(Stored dataset items)
theorem issue_of_conn (hc : s.conn = true) {r : Request} (hk : r.kind ≠ 0#2) : s.issue r = .next (s.present r) :=
  issue_next s r hr hn ((connFault_eq_none_iff r _).2 (by simp [hc, hk]))

theorem issue_of_not_conn (hc : s.conn = false) {r : Request} (hk : r.kind ≠ 0#2) :
    s.issue r = .fault .connectionMissing :=
  issue_fault s r _ hr hn (by simp [Request.connFault, hc, hk])

theorem issue_openRequest_of_not_conn (hc : s.conn = false) : s.issue openRequest = .next (s.present openRequest) :=
  issue_next s _ hr hn ((connFault_eq_none_iff _ _).2 (by simp [hc, openRequest]))

theorem issue_openRequest_of_conn (hc : s.conn = true) : s.issue openRequest = .fault .connectionHeld :=
  issue_fault s _ _ hr hn (by simp [Request.connFault, hc, openRequest])

end

theorem kind_cmdRequest_ne (b : Byte) : (cmdRequest b).kind ≠ 0#2 := by simp [cmdRequest]

theorem kind_regRequest_ne (reg : Byte) (v : Word) : (regRequest reg v).kind ≠ 0#2 := by simp [regRequest]

theorem kind_closeRequest_ne : closeRequest.kind ≠ 0#2 := by simp [closeRequest]

/-- Settles O17: the operation issues its command byte, and an enabled issue with CONN = 1 presents it. -/
theorem writeCmdPresentsItsByte : Obligations.WriteCmdPresentsItsByte := by
  intro s par hr hn hc
  have presented (b : Byte) : s.issue (cmdRequest b) = .next (s.present (cmdRequest b)) :=
    issue_of_conn hr hn hc (kind_cmdRequest_ne b)
  rw [exec_writeCmdSysSetup, exec_writeCmdDisplaySetup, exec_writeCmdDimming]
  exact ⟨presented _, presented _, presented _⟩

/-- Settles O18: the operation tests its offset against REG_MAP, and issues the write or is refused. -/
theorem writeReg16PresentsItsWord : Obligations.WriteReg16PresentsItsWord := by
  refine ⟨fun s reg v hreg hr hn hc => ?_, fun s reg v h0 h2 h4 h6 => ?_⟩
  · rw [exec_writeReg16_of_inRegMap s ((inRegMap_iff reg).2 hreg)]
    exact issue_of_conn hr hn hc (kind_regRequest_ne reg v)
  · refine exec_writeReg16_of_not_inRegMap s (fun h => ?_) v
    simpa [h0, h2, h4, h6] using (inRegMap_iff reg).1 h

/-- Settles O19: each request is presented under the CONN it requires. -/
theorem connectionRequestsArePresented : Obligations.ConnectionRequestsArePresented := by
  intro s hr hn
  rw [exec_openDevice, exec_closeDevice]
  exact ⟨issue_openRequest_of_not_conn hr hn, fun hc => issue_of_conn hr hn hc kind_closeRequest_ne⟩

/-- Settles O20: OPEN_DEVICE with CONN = 1, and every other request with CONN = 0, is a fault of the issue. -/
theorem brokenConnectionRequirementStops : Obligations.BrokenConnectionRequirementStops := by
  intro s hr hn
  rw [exec_openDevice, exec_closeDevice]
  refine ⟨issue_openRequest_of_conn hr hn, fun hc => ?_⟩
  have missing {r : Request} (hk : r.kind ≠ 0#2) : s.issue r = .fault .connectionMissing :=
    issue_of_not_conn hr hn hc hk
  refine ⟨missing kind_closeRequest_ne, fun par => ?_, fun reg v hreg => ?_⟩
  · rw [exec_writeCmdSysSetup, exec_writeCmdDisplaySetup, exec_writeCmdDimming]
    exact ⟨missing (kind_cmdRequest_ne _), missing (kind_cmdRequest_ne _), missing (kind_cmdRequest_ne _)⟩
  · rw [exec_writeReg16_of_inRegMap s ((inRegMap_iff reg).2 hreg)]
    exact missing (kind_regRequest_ne reg v)

/-! ### While a request is outstanding -/

section
variable {s : State} (h : s.reqOut.isSome = true)
include h

theorem seqFree_of_outstanding : s.seqFree = false := by
  simp [State.seqFree, ← Option.not_isSome, h]

theorem returnValue_of_outstanding (r : Except Code DataOut) : s.returnValue r = .next s := by
  simp [State.returnValue, seqFree_of_outstanding h]

theorem exec_tick_of_outstanding : exec .tick s = .next s := by
  simp [exec, execTick, seqFree_of_outstanding h]

theorem selectJob_of_outstanding : s.selectJob = s := by
  simp [State.selectJob, seqFree_of_outstanding h]

/-- SEQ fetches nothing, and selects no job. -/
theorem agentStep_seq_of_outstanding : s.agentStep .seq = .next s := by
  have hf : s.fetch .seq = none := by simp [State.fetch, State.seqFetch, seqFree_of_outstanding h]
  simp [State.agentStep, hf, State.otherMove, selectJob_of_outstanding h]

end

/-- Settles O21: the bus operations issue nothing, and the others take a step only where SEQ is free. -/
theorem noOperationOfSeqWhileOutstanding : Obligations.NoOperationOfSeqWhileOutstanding := by
  intro s h
  have unissued (r : Request) : s.issue r = .next s := issue_outstanding s r h
  have unreturned (v : Except Code DataOut) : s.returnValue v = .next s := returnValue_of_outstanding h v
  rw [exec_openDevice, exec_closeDevice, exec_format]
  refine ⟨unissued _, unissued _, exec_tick_of_outstanding h, unreturned _, fun par => ?_, fun i v => ?_,
    agentStep_seq_of_outstanding h⟩
  · rw [exec_writeCmdSysSetup, exec_writeCmdDisplaySetup, exec_writeCmdDimming, exec_encode]
    exact ⟨unissued _, unissued _, unissued _, unreturned _⟩
  · rw [exec_mux, exec_writeReg16_of_inRegMap s (inRegMap_regMap i)]
    exact ⟨unreturned _, unissued _⟩

/-- Every transition of SEQ needs REQ_OUT = 0, and those of HOST and TMR write none of these fields. -/
theorem Trans.frame_of_outstanding {s t : State} {m : Move} {r : Request} (hr : s.reqOut = some r) (ht : Trans s m t)
    (hanswer : ∀ ok, m ≠ .answer ok) (hrst : m ≠ .rst) :
    t.reqOut = some r ∧ t.job = s.job ∧ t.step = s.step ∧ t.dig = s.dig ∧ t.count = s.count ∧ t.conn = s.conn := by
  cases ht with
  | answer _ ok | withdraw _ ok => exact absurd rfl (hanswer ok)
  | reset => exact absurd rfl hrst
  | startTick h | tickTop h | muxDefect _ _ h | issue _ h | startPwrdn h | startOpen h | startCfg h | startClose h =>
    simp [hr] at h
  | stay | acceptOpen | acceptStart | acceptClose | acceptStop | respond | strobe =>
    exact ⟨hr, rfl, rfl, rfl, rfl, rfl⟩

/-- Settles O22: a step is one transition, and with a request outstanding only BUS's and `rst`'s write these
fields. -/
theorem requestIsStableUntilItsAnswer : Obligations.RequestIsStableUntilItsAnswer := by
  intro s t r hr hst hanswer hrst
  obtain ⟨-, ht⟩ := step_trans hst
  simpa using ht.frame_of_outstanding (by simpa using hr) hanswer hrst

/-! ### An answer with no request -/

theorem busAnswer_of_no_request {s : State} (hr : s.reqOut = none) (ok : Bool) : s.busAnswer ok = s := by
  simp [State.busAnswer, hr]

/-- Settles O23: an answer is no operation, and reaches the block only through an outstanding request. -/
theorem strayAnswerHasNoEffect : Obligations.StrayAnswerHasNoEffect := by
  intro s ok hr
  have hmove : s.otherMove (.answer ok) = s := busAnswer_of_no_request hr ok
  simp [State.agentStep, State.fetch, hmove]

/-! ### The bytes on the wire -/

theorem frame_cmdRequest (b : Byte) : (cmdRequest b).frame = 0xE0#8 :: (cmdRequest b).payload := rfl

theorem frame_regRequest (reg : Byte) (v : Word) : (regRequest reg v).frame = 0xE0#8 :: (regRequest reg v).payload := rfl

/-- Settles O25: a write's frame is the address byte and its payload (O24), and a connection request has none. -/
theorem frameStartsWithTheAddress : Obligations.FrameStartsWithTheAddress := by
  obtain ⟨hreg, hcmd, -, -⟩ := payloadIsLittleEndian
  refine ⟨fun b => ?_, fun reg lo hi => ?_, rfl, rfl⟩
  · rw [frame_cmdRequest, hcmd]
  · rw [frame_regRequest, hreg]

end Sys2Proof.Machine
end

/-! ## Job selection (42_driver_ops.md R150) -/

section
namespace Sys2Proof.Machine

section
variable {s : State} (hr : s.reqOut = none) (hj : s.job = .idle)
include hr hj

/-- With no job running SEQ's step is the start of a tick where one may start, else the selection of a job. -/
theorem agentStep_seq_of_idle :
    s.agentStep .seq = .next (if s.tickMayStart then s.startTick else s.selectJob) := by
  have hfree : s.seqFree = true := (seqFree_iff s).2 ⟨hr, by simp [hj]⟩
  by_cases hm : s.tickMayStart = true
  · have hf : s.fetch .seq = some .tickEvent := by
      simp [State.fetch, State.seqFetch, hfree, namedRequest_of_idle s hj, hm]
    rw [agentStep_of_decode hf (i := .tick) rfl]
    simp [exec, execTick, hfree, hj, hm]
  · have hf : s.fetch .seq = none := by
      simp [State.fetch, State.seqFetch, hfree, namedRequest_of_idle s hj, hj, hm]
    simp [State.agentStep, hf, State.otherMove, hm]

▸ Your task: Retype, exactly and in full, the lines above from the one containing "issue_of_not_conn hr hn hc hk" through the one containing "these fields. -/".

▸ Task output:
    issue_of_not_conn hr hn hc hk
  refine ⟨missing kind_closeRequest_ne, fun par => ?_, fun reg v hreg => ?_⟩
  · rw [exec_writeCmdSysSetup, exec_writeCmdDisplaySetup, exec_writeCmdDimming]
    exact ⟨missing (kind_cmdRequest_ne _), missing (kind_cmdRequest_ne _), missing (kind_cmdRequest_ne _)⟩
  · rw [exec_writeReg16_of_inRegMap s ((inRegMap_iff reg).2 hreg)]
    exact missing (kind_regRequest_ne reg v)

/-! ### While a request is outstanding -/

section
variable {s : State} (h : s.reqOut.isSome = true)
include h

theorem seqFree_of_outstanding : s.seqFree = false := by
  simp [State.seqFree, ← Option.not_isSome, h]

theorem returnValue_of_outstanding (r : Except Code DataOut) : s.returnValue r = .next s := by
  simp [State.returnValue, seqFree_of_outstanding h]

theorem exec_tick_of_outstanding : exec .tick s = .next s := by
  simp [exec, execTick, seqFree_of_outstanding h]

theorem selectJob_of_outstanding : s.selectJob = s := by
  simp [State.selectJob, seqFree_of_outstanding h]

/-- SEQ fetches nothing, and selects no job. -/
theorem agentStep_seq_of_outstanding : s.agentStep .seq = .next s := by
  have hf : s.fetch .seq = none := by simp [State.fetch, State.seqFetch, seqFree_of_outstanding h]
  simp [State.agentStep, hf, State.otherMove, selectJob_of_outstanding h]

end

/-- Settles O21: the bus operations issue nothing, and the others take a step only where SEQ is free. -/
theorem noOperationOfSeqWhileOutstanding : Obligations.NoOperationOfSeqWhileOutstanding := by
  intro s h
  have unissued (r : Request) : s.issue r = .next s := issue_outstanding s r h
  have unreturned (v : Except Code DataOut) : s.returnValue v = .next s := returnValue_of_outstanding h v
  rw [exec_openDevice, exec_closeDevice, exec_format]
  refine ⟨unissued _, unissued _, exec_tick_of_outstanding h, unreturned _, fun par => ?_, fun i v => ?_,
    agentStep_seq_of_outstanding h⟩
  · rw [exec_writeCmdSysSetup, exec_writeCmdDisplaySetup, exec_writeCmdDimming, exec_encode]
    exact ⟨unissued _, unissued _, unissued _, unreturned _⟩
  · rw [exec_mux, exec_writeReg16_of_inRegMap s (inRegMap_regMap i)]
    exact ⟨unreturned _, unissued _⟩

/-- Every transition of SEQ needs REQ_OUT = 0, and those of HOST and TMR write none of these fields. -/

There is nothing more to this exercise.